# [Your assignment]
What lines in the following entries hold the word "stationLost"? Copy each one.
☆ ☆ ☆ ☆
-- ==== Sys2Proof/Machine/Ops.lean ====
section
/-! DEFINITION. The named operations over the blocks' state: reading and changing one slot or one station entry, the
Dispatch Queue, the Event Pool's free list, a refusal, and the completion of slots (R28). There is no exception in
this block: what it reports it reports through its causes (09). -/

namespace Sys2Proof.Machine

/-! ## Changing one block -/

def State.onPins (s : State) (f : Pins → Pins) : State := { s with pins := f s.pins }
def State.onHost (s : State) (f : HostPort → HostPort) : State := { s with hostPort := f s.hostPort }
def State.onSlots (s : State) (f : SlotTable → SlotTable) : State := { s with slotTable := f s.slotTable }
def State.onDispatch (s : State) (f : List Place → List Place) : State :=
  { s with dispatchQueue := f s.dispatchQueue }
def State.onCancelList (s : State) (f : List SlotNo → List SlotNo) : State :=
  { s with cancelList := f s.cancelList }
def State.onStations (s : State) (f : StationTable → StationTable) : State :=
  { s with stationTable := f s.stationTable }
def State.onClassifier (s : State) (f : Classifier → Classifier) : State :=
  { s with classifier := f s.classifier }
def State.onPool (s : State) (f : EventPool → EventPool) : State := { s with eventPool := f s.eventPool }
def State.onCompletion (s : State) (f : CompletionUnit → CompletionUnit) : State :=
  { s with completionUnit := f s.completionUnit }
def State.onScheduler (s : State) (f : LineScheduler → LineScheduler) : State :=
  { s with lineScheduler := f s.lineScheduler }
def State.onEngine (s : State) (f : LineEngine → LineEngine) : State := { s with lineEngine := f s.lineEngine }

/-! ## One slot, one station entry -/

/-- The record of slot `n`. -/
def State.slot (s : State) (n : SlotNo) : Slot := s.slotTable.slots[n]

/-- The record of slot `n` changed, every other slot and the post counter left. -/
def State.modifySlot (s : State) (n : SlotNo) (f : Slot → Slot) : State :=
  s.onSlots fun t => { t with slots := t.slots.set n.val (f t.slots[n]) }

/-- The entry of station `a`. -/
def State.station (s : State) (a : Address) : Station := s.stationTable.entries[a]

/-- The entry of station `a` changed, every other entry and the table's other fields left. -/
def State.modifyStation (s : State) (a : Address) (f : Station → Station) : State :=
  s.onStations fun t => { t with entries := t.entries.set a.val (f t.entries[a]) }

/-- Every entry changed by one rule. -/
def StationTable.mapEntries (f : Station → Station) (t : StationTable) : StationTable :=
  { t with entries := Vector.ofFn fun a => f t.entries[a] }

/-- The address in a slot's station field. The field is a whole word; in every slot that has been posted it is 1–31
(R33), so its low five bits are the address. -/
def Slot.address (r : Slot) : Address := ⟨r.station.toNat % 32, by omega⟩

/-- The slot's station field names station `a` (R42, R77, R92). -/
def Slot.names (r : Slot) (a : Address) : Bool := r.station.toNat = a.val

/-- QUEUED, SENDING, WAITING or CANCELLING: the states in which STATION DISABLE finds a slot live (R77). -/
def SlotState.live : SlotState → Bool
  | .queued | .sending | .waiting | .cancelling => true
  | .free | .owned | .done => false

/-- WAITING or CANCELLING: the states in which the station holds the slot's tag (R75). -/
def SlotState.held : SlotState → Bool
  | .waiting | .cancelling => true
  | .free | .owned | .queued | .sending | .done => false

/-- The station change set gains an address (R89). -/
def StationTable.noteChange (a : Address) (t : StationTable) : StationTable :=
  { t with changes := t.changes ||| memberBit a }

/-! ## A refusal (R164) -/

/-- A refused access sets the REFUSED flag and latches the REFUSED cause, as one change. -/
def State.reportRefusal (s : State) : State :=
  (s.onHost fun h => { h with refusedFlag := true }).onCompletion CompletionUnit.latchRefused

/-! ## The Dispatch Queue (R51 to R53) -/

/-- The slots of the queue in the order in which they were posted, both levels together; the held place holds
none (R52). -/
def queuedSlots (q : List Place) : List SlotNo := q.filterMap Place.slot

/-- The urgent or the normal list, oldest first (R51). -/
def levelList (l : Level) (q : List Place) : List SlotNo := queuedSlots (q.filter fun p => p.level = l)

/-- A posted slot joins the tail of its level; it is then younger than every slot in either list (R52). -/
def joinTail (l : Level) (n : SlotNo) (q : List Place) : List Place := q ++ [⟨l, some n⟩]

/-- A chosen slot leaves, and its place is held open (R52). -/
def holdPlace (n : SlotNo) (q : List Place) : List Place :=
  q.map fun p => if p.slot = some n then { p with slot := none } else p

/-- A slot returned to QUEUED fills the held place (R52). -/
def fillHeldPlace (n : SlotNo) (q : List Place) : List Place :=
  q.map fun p => if p.slot = none then { p with slot := some n } else p

/-- The held place is closed (R52). -/
def closeHeldPlace (q : List Place) : List Place := q.filter fun p => p.slot.isSome

/-- A slot leaves and its place is closed behind it (R53). -/
def leaveQueue (n : SlotNo) (q : List Place) : List Place := q.filter fun p => p.slot ≠ some n

/-- The level a priority field names: urgent for 1, normal for 0 (R34). -/
def levelOf (priority : Word) : Level := if priority = 1 then .urgent else .normal

/-! ## The Event Pool (R124, R125) -/

/-- The lowest-numbered record on the free list (R125). -/
def EventPool.lowestFree (p : EventPool) : Option RecordNo := allRecords.find? fun r => r ∈ p.free

/-- A record leaves the free list. -/
def EventPool.takeFree (r : RecordNo) (p : EventPool) : EventPool :=
  { p with free := p.free.filter (· ≠ r) }

/-- A record joins the free list, its words unchanged (R123, R125). -/
def EventPool.giveFree (r : RecordNo) (p : EventPool) : EventPool :=
  { p with free := allRecords.filter fun x => x = r || x ∈ p.free }

/-- The records of a queue, oldest first. -/
def EventPool.queueOf (q : EventQueue) (p : EventPool) : List RecordNo :=
  match q with
  | .a => p.queueA
  | .b => p.queueB

/-- A queue replaced. -/
def EventPool.setQueue (q : EventQueue) (l : List RecordNo) (p : EventPool) : EventPool :=
  match q with
  | .a => { p with queueA := l }
  | .b => { p with queueB := l }

/-- The record reserved for the exchange in flight, if any (R65, R126). -/
def State.reserved (s : State) : Option RecordNo :=
  match s.lineScheduler.exchange with
  | some { kind := .poll (.any r) _, .. } => some r
  | _ => none

/-! ## Completing slots (R28 to R30) -/

/-- The record of a slot that becomes DONE: its status, reply fields and completion time are set, its
deadline-remaining count stands, and its flags keep their values (R26, R28, R29). -/
def Slot.finished (r : Slot) (status : Status) (octet : Octet) (payload : List Octet) (clock : Word) : Slot :=
  { r with
    state := .done, status := status, replyStatus := octet, replyLength := payload.length,
    reply := packPayload payload, completionTime := clock }

/-- The claims of a slot that becomes DONE on its station's entry (R28): one off the outstanding count if the station
held the tag, and the tag quarantined after ABANDONED, and after STATION_LOST from WAITING or CANCELLING (R105). -/
def Station.release (n : SlotNo) (held : Bool) (status : Status) (e : Station) : Station :=
  { e with
    outstanding := if held then e.outstanding - 1 else e.outstanding
    quarantine :=
      if status = .abandoned || (status = .stationLost && held) then e.quarantine ||| memberBit n
      else e.quarantine }

/-- A slot becomes DONE, less its joining of the completion queue (R28): the record, the departure from the Dispatch
Queue or the Cancel List, and the claims on the Station Table. -/
def State.finishSlot (s : State) (n : SlotNo) (status : Status) (octet : Octet) (payload : List Octet) : State :=
  let r := s.slot n
  ((((s.modifySlot n fun r => r.finished status octet payload s.lineEngine.clock).onDispatch
    (leaveQueue n)).onCancelList fun l => l.filter (· ≠ n)).modifyStation r.address
    (Station.release n r.state.held status))

/-- A slot becomes DONE as one change, and joins the completion queue (R28). -/
def State.completeSlot (s : State) (n : SlotNo) (status : Status) (octet : Octet) (payload : List Octet) : State :=
  (s.finishSlot n status octet payload).onCompletion (CompletionUnit.join [n])

/-- The slots that a station's loss completes, in increasing order of slot number (R42). -/
def State.lostSlots (s : State) (a : Address) : List SlotNo :=
  allSlots.filter fun n =>
    (s.slot n).names a && ((s.slot n).state = .queued || (s.slot n).state.held)

/-- Every live slot of a lost station becomes DONE STATION_LOST; they join the completion queue in one change, in
increasing order of slot number (R30, R42). -/
def State.loseSlots (s : State) (a : Address) : State :=
  let lost := s.lostSlots a
  (lost.foldl (fun s n => s.finishSlot n .stationLost 0 []) s).onCompletion (CompletionUnit.join lost)

end Sys2Proof.Machine
end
☆ ☆ ☆ ☆
# [Written response]
      if status = .abandoned || (status = .stationLost && held) then e.quarantine ||| memberBit n
  (lost.foldl (fun s n => s.finishSlot n .stationLost 0 []) s).onCompletion (CompletionUnit.join lost)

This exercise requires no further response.